VALLETTA, Malta -- A Maltese investigative journalist who exposed the island nation's links to offshore tax havens through the leaked Panama Papers was killed Monday when a bomb exploded in her car, the prime minister said.

Daphne Caruana Galizia, 53, had just driven away from her home in Mosta, a large town on Malta's main island, when the bomb went off, sending the vehicle's wreckage spiraling over a wall and into a field, Prime Minister Joseph Muscat said.

Caruana Galizia's death resulted from a "barbaric attack" that also amounted to an assault on freedom of expression, Muscat said. He said the journalist "was one of my harshest critics, on a political and personal level" as he denounced her slaying.

One of the topics she examined was the Maltese content in the Panama Papers leaked in 2016. She wrote that Muscat's wife, the country's energy minister and the government's chief-of-staff had offshore holdings in Panama to receive money from Azerbaijan.

Muscat and his wife, Michelle, denied they had companies in Panama.

More than 140 political figures listed in Panama Papers database 02:15

Caruana Galizia filed a police report two weeks ago saying she was receiving threats, law enforcement officials told Malta news outlets on Monday.

The slain journalist had written a twice-weekly column for The Malta Independent since 1996 and wrote a blog, "Running Commentary."

A half hour before she was killed, she posted to her website an item about a libel claim the prime minister's chief of staff had brought against a former opposition over comments the latter made about corruption.

Caruana Galizia herself had been sued for libel over blog entries. Opposition leader Adrian Delia sued her over stories linking him to a prostitution racket in London. Economy Minister Chris Cardona claimed libel when she wrote that he visited a brothel while in Germany on government business.

Monday evening's Parliament session was scrapped, except for briefings about the bombing given by Muscat and Delia, who called the reporter's slaying a "political murder."

Muscat said he has asked the U.S. government and the FBI for help investigating the car bombing.

Caruana Galizia is survived by her husband and three sons. One son, Matthew, was on the International Consortium of Investigative Journalists team that won the Pulitzer Prize for its work on the Panama Papers scandal.

The leak exposed the identities of rich and powerful people around the world who allegedly had offshore holdings in Panama.

The day after his mother was killed Matthew posted a long, graphic statement on Facebook, where he described seeing his mother's body parts on the ground after the explosion.

He blamed a "culture of impunity" in the Maltese government, which he said punishes the expression of basic freedoms, as being at the root of his mother's killing.

"A few hours later, while that clown of a Prime Minister was making statements to parliament about a journalist he spent over a decade demonising and harassing, one of the police sergeants who is supposed to be investigating her murder, Ramon Mifsud, posted on Facebook, 'Everyone gets what they deserve, cow dung! Feeling happy :)'," said Matthew in his post.

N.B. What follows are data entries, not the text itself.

-- ==== Sys2Proof/Laws/Keeps1.lean ====
section
/-! SUPPORT. Frames of shared operations: what the operations every block shares leave unchanged: the clock, reports, records, notifications, cells and ports. Each lemma lists fields of State that the operation does not touch. -/
namespace Sys2Proof.Machine
set_option linter.all false
theorem foldl_keeps {α β γ : Type} (p : β → γ) (f : β → α → β) (h : ∀ b a, p (f b a) = p b) (l : List α) (b : β) :
    p (l.foldl f b) = p b := by
  induction l generalizing b with
  | nil => rfl
  | cons a l ih => simp [ih, h]
@[simp] theorem ite_snd {α : Type} (c : Prop) [Decidable c] (a b : α × State) : (if c then a else b).2 = if c then a.2 else b.2 := apply_ite Prod.snd c a b
@[simp] theorem foldl_now {α : Type} (f : State → α → State) (h : ∀ b a, (f b a).now = b.now) (l : List α) (b : State) :
    (l.foldl f b).now = b.now := foldl_keeps State.now f h l b
@[simp] theorem ite_now (c : Prop) [Decidable c] (a b : State) : (if c then a else b).now = if c then a.now else b.now := apply_ite State.now c a b
@[simp] theorem foldl_pending {α : Type} (f : State → α → State) (h : ∀ b a, (f b a).pending = b.pending) (l : List α) (b : State) :
    (l.foldl f b).pending = b.pending := foldl_keeps State.pending f h l b
@[simp] theorem ite_pending (c : Prop) [Decidable c] (a b : State) : (if c then a else b).pending = if c then a.pending else b.pending := apply_ite State.pending c a b
@[simp] theorem foldl_free {α : Type} (f : State → α → State) (h : ∀ b a, (f b a).free = b.free) (l : List α) (b : State) :
    (l.foldl f b).free = b.free := foldl_keeps State.free f h l b
@[simp] theorem ite_free (c : Prop) [Decidable c] (a b : State) : (if c then a else b).free = if c then a.free else b.free := apply_ite State.free c a b
@[simp] theorem foldl_nv {α : Type} (f : State → α → State) (h : ∀ b a, (f b a).nv = b.nv) (l : List α) (b : State) :
    (l.foldl f b).nv = b.nv := foldl_keeps State.nv f h l b
@[simp] theorem ite_nv (c : Prop) [Decidable c] (a b : State) : (if c then a else b).nv = if c then a.nv else b.nv := apply_ite State.nv c a b
@[simp] theorem foldl_core {α : Type} (f : State → α → State) (h : ∀ b a, (f b a).core = b.core) (l : List α) (b : State) :
    (l.foldl f b).core = b.core := foldl_keeps State.core f h l b
@[simp] theorem ite_core (c : Prop) [Decidable c] (a b : State) : (if c then a else b).core = if c then a.core else b.core := apply_ite State.core c a b
@[simp] theorem foldl_pin {α : Type} (f : State → α → State) (h : ∀ b a, (f b a).pin = b.pin) (l : List α) (b : State) :
    (l.foldl f b).pin = b.pin := foldl_keeps State.pin f h l b
@[simp] theorem ite_pin (c : Prop) [Decidable c] (a b : State) : (if c then a else b).pin = if c then a.pin else b.pin := apply_ite State.pin c a b
@[simp] theorem foldl_aon {α : Type} (f : State → α → State) (h : ∀ b a, (f b a).aon = b.aon) (l : List α) (b : State) :
    (l.foldl f b).aon = b.aon := foldl_keeps State.aon f h l b
@[simp] theorem ite_aon (c : Prop) [Decidable c] (a b : State) : (if c then a else b).aon = if c then a.aon else b.aon := apply_ite State.aon c a b
@[simp] theorem foldl_flt {α : Type} (f : State → α → State) (h : ∀ b a, (f b a).flt = b.flt) (l : List α) (b : State) :
    (l.foldl f b).flt = b.flt := foldl_keeps State.flt f h l b
@[simp] theorem ite_flt (c : Prop) [Decidable c] (a b : State) : (if c then a else b).flt = if c then a.flt else b.flt := apply_ite State.flt c a b
@[simp] theorem foldl_brw {α : Type} (f : State → α → State) (h : ∀ b a, (f b a).brw = b.brw) (l : List α) (b : State) :
    (l.foldl f b).brw = b.brw := foldl_keeps State.brw f h l b
@[simp] theorem ite_brw (c : Prop) [Decidable c] (a b : State) : (if c then a else b).brw = if c then a.brw else b.brw := apply_ite State.brw c a b
@[simp] theorem foldl_cfg {α : Type} (f : State → α → State) (h : ∀ b a, (f b a).cfg = b.cfg) (l : List α) (b : State) :
    (l.foldl f b).cfg = b.cfg := foldl_keeps State.cfg f h l b
@[simp] theorem ite_cfg (c : Prop) [Decidable c] (a b : State) : (if c then a else b).cfg = if c then a.cfg else b.cfg := apply_ite State.cfg c a b
@[simp] theorem foldl_ids {α : Type} (f : State → α → State) (h : ∀ b a, (f b a).ids = b.ids) (l : List α) (b : State) :
    (l.foldl f b).ids = b.ids := foldl_keeps State.ids f h l b
@[simp] theorem ite_ids (c : Prop) [Decidable c] (a b : State) : (if c then a else b).ids = if c then a.ids else b.ids := apply_ite State.ids c a b
@[simp] theorem foldl_mbx {α : Type} (f : State → α → State) (h : ∀ b a, (f b a).mbx = b.mbx) (l : List α) (b : State) :
    (l.foldl f b).mbx = b.mbx := foldl_keeps State.mbx f h l b
@[simp] theorem ite_mbx (c : Prop) [Decidable c] (a b : State) : (if c then a else b).mbx = if c then a.mbx else b.mbx := apply_ite State.mbx c a b
@[simp] theorem foldl_pool {α : Type} (f : State → α → State) (h : ∀ b a, (f b a).pool = b.pool) (l : List α) (b : State) :
    (l.foldl f b).pool = b.pool := foldl_keeps State.pool f h l b
@[simp] theorem ite_pool (c : Prop) [Decidable c] (a b : State) : (if c then a else b).pool = if c then a.pool else b.pool := apply_ite State.pool c a b
@[simp] theorem foldl_laneA {α : Type} (f : State → α → State) (h : ∀ b a, (f b a).laneA = b.laneA) (l : List α) (b : State) :
    (l.foldl f b).laneA = b.laneA := foldl_keeps State.laneA f h l b
@[simp] theorem ite_laneA (c : Prop) [Decidable c] (a b : State) : (if c then a else b).laneA = if c then a.laneA else b.laneA := apply_ite State.laneA c a b
@[simp] theorem foldl_laneB {α : Type} (f : State → α → State) (h : ∀ b a, (f b a).laneB = b.laneB) (l : List α) (b : State) :
    (l.foldl f b).laneB = b.laneB := foldl_keeps State.laneB f h l b
@[simp] theorem ite_laneB (c : Prop) [Decidable c] (a b : State) : (if c then a else b).laneB = if c then a.laneB else b.laneB := apply_ite State.laneB c a b
@[simp] theorem foldl_laneC {α : Type} (f : State → α → State) (h : ∀ b a, (f b a).laneC = b.laneC) (l : List α) (b : State) :
    (l.foldl f b).laneC = b.laneC := foldl_keeps State.laneC f h l b
@[simp] theorem ite_laneC (c : Prop) [Decidable c] (a b : State) : (if c then a else b).laneC = if c then a.laneC else b.laneC := apply_ite State.laneC c a b
@[simp] theorem foldl_vot {α : Type} (f : State → α → State) (h : ∀ b a, (f b a).vot = b.vot) (l : List α) (b : State) :
    (l.foldl f b).vot = b.vot := foldl_keeps State.vot f h l b
@[simp] theorem ite_vot (c : Prop) [Decidable c] (a b : State) : (if c then a else b).vot = if c then a.vot else b.vot := apply_ite State.vot c a b
@[simp] theorem foldl_fes {α : Type} (f : State → α → State) (h : ∀ b a, (f b a).fes = b.fes) (l : List α) (b : State) :
    (l.foldl f b).fes = b.fes := foldl_keeps State.fes f h l b
@[simp] theorem ite_fes (c : Prop) [Decidable c] (a b : State) : (if c then a else b).fes = if c then a.fes else b.fes := apply_ite State.fes c a b
@[simp] theorem foldl_plan {α : Type} (f : State → α → State) (h : ∀ b a, (f b a).plan = b.plan) (l : List α) (b : State) :
    (l.foldl f b).plan = b.plan := foldl_keeps State.plan f h l b
@[simp] theorem ite_plan (c : Prop) [Decidable c] (a b : State) : (if c then a else b).plan = if c then a.plan else b.plan := apply_ite State.plan c a b
@[simp] theorem foldl_emit {α : Type} (f : State → α → State) (h : ∀ b a, (f b a).emit = b.emit) (l : List α) (b : State) :
    (l.foldl f b).emit = b.emit := foldl_keeps State.emit f h l b
@[simp] theorem ite_emit (c : Prop) [Decidable c] (a b : State) : (if c then a else b).emit = if c then a.emit else b.emit := apply_ite State.emit c a b
@[simp] theorem foldl_lex {α : Type} (f : State → α → State) (h : ∀ b a, (f b a).lex = b.lex) (l : List α) (b : State) :
    (l.foldl f b).lex = b.lex := foldl_keeps State.lex f h l b
@[simp] theorem ite_lex (c : Prop) [Decidable c] (a b : State) : (if c then a else b).lex = if c then a.lex else b.lex := apply_ite State.lex c a b
@[simp] theorem foldl_swd {α : Type} (f : State → α → State) (h : ∀ b a, (f b a).swd = b.swd) (l : List α) (b : State) :
    (l.foldl f b).swd = b.swd := foldl_keeps State.swd f h l b
@[simp] theorem ite_swd (c : Prop) [Decidable c] (a b : State) : (if c then a else b).swd = if c then a.swd else b.swd := apply_ite State.swd c a b
@[simp] theorem foldl_swm {α : Type} (f : State → α → State) (h : ∀ b a, (f b a).swm = b.swm) (l : List α) (b : State) :
    (l.foldl f b).swm = b.swm := foldl_keeps State.swm f h l b
@[simp] theorem ite_swm (c : Prop) [Decidable c] (a b : State) : (if c then a else b).swm = if c then a.swm else b.swm := apply_ite State.swm c a b
@[simp] theorem foldl_frz {α : Type} (f : State → α → State) (h : ∀ b a, (f b a).frz = b.frz) (l : List α) (b : State) :
    (l.foldl f b).frz = b.frz := foldl_keeps State.frz f h l b
@[simp] theorem ite_frz (c : Prop) [Decidable c] (a b : State) : (if c then a else b).frz = if c then a.frz else b.frz := apply_ite State.frz c a b
@[simp] theorem foldl_ccd {α : Type} (f : State → α → State) (h : ∀ b a, (f b a).ccd = b.ccd) (l : List α) (b : State) :
    (l.foldl f b).ccd = b.ccd := foldl_keeps State.ccd f h l b
@[simp] theorem ite_ccd (c : Prop) [Decidable c] (a b : State) : (if c then a else b).ccd = if c then a.ccd else b.ccd := apply_ite State.ccd c a b
@[simp] theorem foldl_htl {α : Type} (f : State → α → State) (h : ∀ b a, (f b a).htl = b.htl) (l : List α) (b : State) :
    (l.foldl f b).htl = b.htl := foldl_keeps State.htl f h l b
@[simp] theorem ite_htl (c : Prop) [Decidable c] (a b : State) : (if c then a else b).htl = if c then a.htl else b.htl := apply_ite State.htl c a b
@[simp] theorem foldl_rings {α : Type} (f : State → α → State) (h : ∀ b a, (f b a).rings = b.rings) (l : List α) (b : State) :
    (l.foldl f b).rings = b.rings := foldl_keeps State.rings f h l b
@[simp] theorem ite_rings (c : Prop) [Decidable c] (a b : State) : (if c then a else b).rings = if c then a.rings else b.rings := apply_ite State.rings c a b
@[simp] theorem foldl_latches {α : Type} (f : State → α → State) (h : ∀ b a, (f b a).latches = b.latches) (l : List α) (b : State) :
    (l.foldl f b).latches = b.latches := foldl_keeps State.latches f h l b
@[simp] theorem ite_latches (c : Prop) [Decidable c] (a b : State) : (if c then a else b).latches = if c then a.latches else b.latches := apply_ite State.latches c a b
@[simp] theorem foldl_closed {α : Type} (f : State → α → State) (h : ∀ b a, (f b a).closed = b.closed) (l : List α) (b : State) :
    (l.foldl f b).closed = b.closed := foldl_keeps State.closed f h l b
@[simp] theorem ite_closed (c : Prop) [Decidable c] (a b : State) : (if c then a else b).closed = if c then a.closed else b.closed := apply_ite State.closed c a b
@[simp] theorem foldl_closureReported {α : Type} (f : State → α → State) (h : ∀ b a, (f b a).closureReported = b.closureReported) (l : List α) (b : State) :
    (l.foldl f b).closureReported = b.closureReported := foldl_keeps State.closureReported f h l b
@[simp] theorem ite_closureReported (c : Prop) [Decidable c] (a b : State) : (if c then a else b).closureReported = if c then a.closureReported else b.closureReported := apply_ite State.closureReported c a b
@[simp] theorem foldl_ddr {α : Type} (f : State → α → State) (h : ∀ b a, (f b a).ddr = b.ddr) (l : List α) (b : State) :
    (l.foldl f b).ddr = b.ddr := foldl_keeps State.ddr f h l b
@[simp] theorem ite_ddr (c : Prop) [Decidable c] (a b : State) : (if c then a else b).ddr = if c then a.ddr else b.ddr := apply_ite State.ddr c a b
@[simp] theorem foldl_busRead {α : Type} (f : State → α → State) (h : ∀ b a, (f b a).busRead = b.busRead) (l : List α) (b : State) :
    (l.foldl f b).busRead = b.busRead := foldl_keeps State.busRead f h l b
@[simp] theorem ite_busRead (c : Prop) [Decidable c] (a b : State) : (if c then a else b).busRead = if c then a.busRead else b.busRead := apply_ite State.busRead c a b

Caruana Galizia's family has asked the Courts of Malta to replace the magistrate assigned to conduct the inquiry into the journalist's death.

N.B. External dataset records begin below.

@[simp] theorem State.item_sameForm (s : State) (type : Nat) (content : List Byte) : sameForm s (s.item type content) := by
  simp only [State.item]
  split <;> simp

@[simp] theorem State.notify_sameForm (s : State) (code : Nat) (content : List Byte) : sameForm s (s.notify code content) := by
  simp [State.notify]

@[simp] theorem State.ledgerRecord_sameForm (s : State) (e : LedgerEntry) (closing : Bool) :
    sameForm s (s.ledgerRecord e closing) := by
  simp [State.ledgerRecord]

@[simp] theorem State.openLedger_sameForm (s : State) (e : LedgerEntry) : sameForm s (s.openLedger e) := by
  simp [State.openLedger]

@[simp] theorem State.closeLedger_sameForm (s : State) (e : LedgerEntry) : sameForm s (s.closeLedger e) := by
  simp only [State.closeLedger]
  (repeat' split) <;> simp

@[simp] theorem State.closeLedgers_sameForm (s : State) (p : LedgerEntry → Bool) : sameForm s (s.closeLedgers p) := by
  simp [State.closeLedgers]

@[simp] theorem State.limitWhile_sameForm (s : State) (reason : Nat) (on : Bool) : sameForm s (s.limitWhile reason on) := by
  simp [State.limitWhile]

@[simp] theorem State.laneRecord_sameForm (s : State) (sub : Nat) (x : Lane) (kind : Nat) :
    sameForm s (s.laneRecord sub x kind) := by
  simp [State.laneRecord]

@[simp] theorem State.fence_sameForm (s : State) (x : Lane) (kind : Nat) : sameForm s (s.fence x kind) := by
  simp [State.fence]

@[simp] theorem State.fenceNow_sameForm (s : State) (x : Lane) : sameForm s (s.fenceNow x) := by
  simp [State.fenceNow]

@[simp] theorem State.disagree_sameForm (s : State) (x : Lane) (kind gate sect : Nat) :
    sameForm s (s.disagree x kind gate sect) := by
  simp [State.disagree]

@[simp] theorem State.loseDomain_inForm (s : State) (d : Dom) (h : s.inForm) : (s.loseDomain d).inForm := by
  cases d <;> simp [State.loseDomain, h]

@[simp] theorem State.enterDomain_inForm (s : State) (d : Dom) (h : s.inForm) : (s.enterDomain d).inForm := by
  simp only [State.enterDomain]
  split
  · exact h
  · split <;> simp [h]

/-- Every memory is empty at an L4 or L5, and Heathline has its four ports (R464, R465). -/
@[simp] theorem State.enterFull_inForm (s : State) : s.enterFull.inForm := ⟨rfl, rfl, tusOk_reset, xfersOk_nil, rfl⟩

@[simp] theorem State.flushStart_sameForm (s : State) (level : Nat) : sameForm s (s.flushStart level) := by
  simp [State.flushStart]

@[simp] theorem State.assertSource_inForm (s : State) (src : Src) (level : Nat) (lanes : List Lane) (hold : Bool)
    (h : s.inForm) :
    (s.assertSource src level lanes hold).inForm := by
  unfold State.assertSource
  dsimp only
  refine inForm_ite (fun _ => h) fun _ => inForm_ite (fun _ => h) fun _ => inForm_ite (fun _ => ?full) fun _ => ?part
  case full =>
    refine inForm_ite (fun _ => State.enterFull_inForm _) fun _ => inForm_ite (fun _ => h) fun _ => ?_
    exact inForm_ite (fun _ => by simp [h]) fun _ => by simp [h]
  case part =>
    exact inForm_ite (fun _ => h) fun _ => foldl_inForm (fun s d hs => s.enterDomain_inForm d hs) _ h

@[simp] theorem State.holdLatched_inForm (s : State) (h : s.inForm) : s.holdLatched.inForm := by
  refine foldl_inForm (fun s x hs => ?_) _ h
  dsimp only
  split <;> simp [hs]

@[simp] theorem State.assertReset_inForm (s : State) (src : Src) (level : Nat) (lanes : List Lane) (h : s.inForm) :
    (s.assertReset src level lanes).inForm := by
  simp [State.assertReset, h]

@[simp] theorem State.commit_sameForm (s : State) (n : Nat) : sameForm s (s.commit n) := by
  simp only [State.commit]
  split <;> simp

@[simp] theorem State.stageLoss_sameForm (s : State) : sameForm s s.stageLoss := by
  simp [State.stageLoss]

@[simp] theorem State.mirrorStaged_sameForm (s : State) : sameForm s s.mirrorStaged := by
  simp [State.mirrorStaged]

@[simp] theorem State.addOp_sameForm (s : State) (b : Nat) : sameForm s (s.addOp b) := by
  simp [State.addOp]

The family said the magistrate, Consuelo Scerri Herrera, "in her personal capacity, had launched judicial procedures against (Caruana Galizia) regarding comments she had written."

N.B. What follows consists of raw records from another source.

-- ==== Sys2Proof/Config.lean ====
section
/-! DEFINITION. Config.lean: the named parameter RAW_CODING, the types of the free inputs (`draw(T)`, R15), and the free
values themselves: opaque constants without a body, so that nothing can be proved of their values. -/
namespace Sys2Proof

/-- RAW_CODING (R10, D3): whether raw-data numeric fields carry decoded decimal values or the BCD bits. -/
inductive RawCoding where
  | decimal
  | bcd
deriving DecidableEq, Repr, Inhabited

/-- The outcome of one transaction or detach: `draw({ok, fail})` (R72, R123). -/
inductive BusOutcome where
  | ok
  | fail
deriving DecidableEq, Repr, Inhabited

/-- The outcome of CONFIG's attach: `draw({ok, attachFail, allocFail})` (R122). Where the attach succeeds the bus
collaborator supplies the capability, an opaque token (R21; log 13). -/
inductive AttachOutcome where
  | ok (capability : Nat)
  | attachFail
  | allocFail (capability : Nat)
deriving DecidableEq, Repr, Inhabited

/-- Which part of ENV writes (R74): another agent of the bus (a), or the chip's own timekeeping TICK (b). -/
inductive Writer where
  | other
  | tick
deriving DecidableEq, Repr, Inhabited

/-- One byte that a step of ENV writes into the image (R74). -/
structure EnvWrite where
  writer : Writer
  addr   : BitVec 6
  byte   : Byte
deriving DecidableEq, Repr, Inhabited

/-- Everything one bus transaction takes from outside the block: the ENV steps since the transaction before it
(R74), its outcome (R72), and one free byte for each byte it moves: the reserved bits of a byte read (R38), or what a
failed write leaves (R72). -/
structure Txn where
  env     : List EnvWrite
  outcome : BusOutcome
  noise   : List Byte
deriving DecidableEq, Repr, Inhabited

/-- Free inputs of a transaction, by the count of transactions before it (R15, R72, R74; log 5). -/
opaque Config.freeTxn : Nat → Txn

/-- A free byte for byte `i` of a transaction, by the count of transactions before it (R38, R72; log 5). -/
opaque Config.freeNoise : Nat → Nat → Byte

/-- Free outcome of an attach (R122; log 5). -/
opaque Config.freeAttach : Nat → AttachOutcome

/-- Free outcome of a detach (R123; log 5). -/
opaque Config.freeDetach : Nat → BusOutcome

/-- A free byte: `toBCD` outside 0..99 (R141), a SETTIME field out of range (R172) (log 5). -/
opaque Config.freeByte : Nat → Byte

/-- The chip's register pointer after a transaction or a reset: unspecified (R45, R56; log 3). -/
opaque Config.freePointer : Nat → Byte

end Sys2Proof
end

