-- ==== Sys2Proof/Machine/Split.lean ====
section
/-! DEFINITION. Machine/Split.lean: a command run as far as its second transaction, so that other instances can come
between its two transactions (R78, R296; log 18); and how an instance takes a command. -/
namespace Sys2Proof.Machine

/-- Command `i`, where a read-modify-write command does its final write by `write`; the others issue at most one transaction
(R66) and are as `exec` has them. -/
def runWith (write : State → Nat → List Byte → State) (i : Instr) (s : State) : Host.Outcome State Fault Refusal :=
  match i with
  | .settime t => settimeWith write t s
  | .setraw d => setrawWith write d s
  | .sethalt v => setFieldWith write fieldCH (boolByte v) s
  | .setout v => setFieldWith write fieldOUT (boolByte v) s
  | .setsqwe v => setFieldWith write fieldSQWE (boolByte v) s
  | .setrate v => setFieldWith write fieldRS (v.zeroExtend 8) s
  | .set12h v => set12hWith write v s
  | .tobcd n => execTobcd n s
  | .frombcd b => execFrombcd b s
  | .dec12h b => execDec12h b s
  | .enc12h h => execEnc12h h s
  | .config century dev speed => execConfig century dev speed s
  | .deconfig => execDeconfig s
  | .gettime => execGettime s
  | .getraw => execGetraw s
  | .gethalt => execGethalt s
  | .getout => execGetout s
  | .getsqwe => execGetsqwe s
  | .getrate => execGetrate s
  | .get12h => execGet12h s
  | .getram offset length => execGetram offset length s
  | .setram offset bytes => execSetram offset bytes s

/-- The command as far as its second transaction: where it comes to its final write, the instance owes it. -/
def startCommand (i : Instr) (s : State) : Host.Outcome State Fault Refusal := runWith State.hold i s

/-- A command presented to instance `k` (R25, R26): decoded, and run by `run` on the state whose port holds it. A command
the decoder refuses changes nothing (R95, R286); an instance whose command is in progress takes none (R297). -/
def State.take (s : State) (k : Nat) (c : Encoded) (run : Instr → State → Host.Outcome State Fault Refusal) :
    Host.Outcome State Fault Refusal :=
  match decode c with
  | .error e => .refused (refusalOf e)
  | .ok i => if s.busy k then .fault .concurrentUse else run i (s.present k c)

end Sys2Proof.Machine
end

Caruana Galizia for many years was a harsh critic of Malta's Labor party and government. More recently she had expanded her criticism to include the opposition Nationalist Party.

Her slaying drew swift denunciations in the tiny EU nation.

"Daphne played a vitally important role in unearthing serious allegations of money laundering and corruption in Malta, including those involving senior figures in the Maltese government," said Sven Giegold, a Greens member in the European Parliament.

Italian newsweekly L'Espresso, which has also written about alleged corruption linked to Malta, said the reporter's murder demonstrated that a well-documented expose' "is perceived as a danger by the powerful and by organized crime."

European Parliament President Antonio Tajani in a tweet called the development a "tragic example of a journalist who sacrificed her life to search for the truth."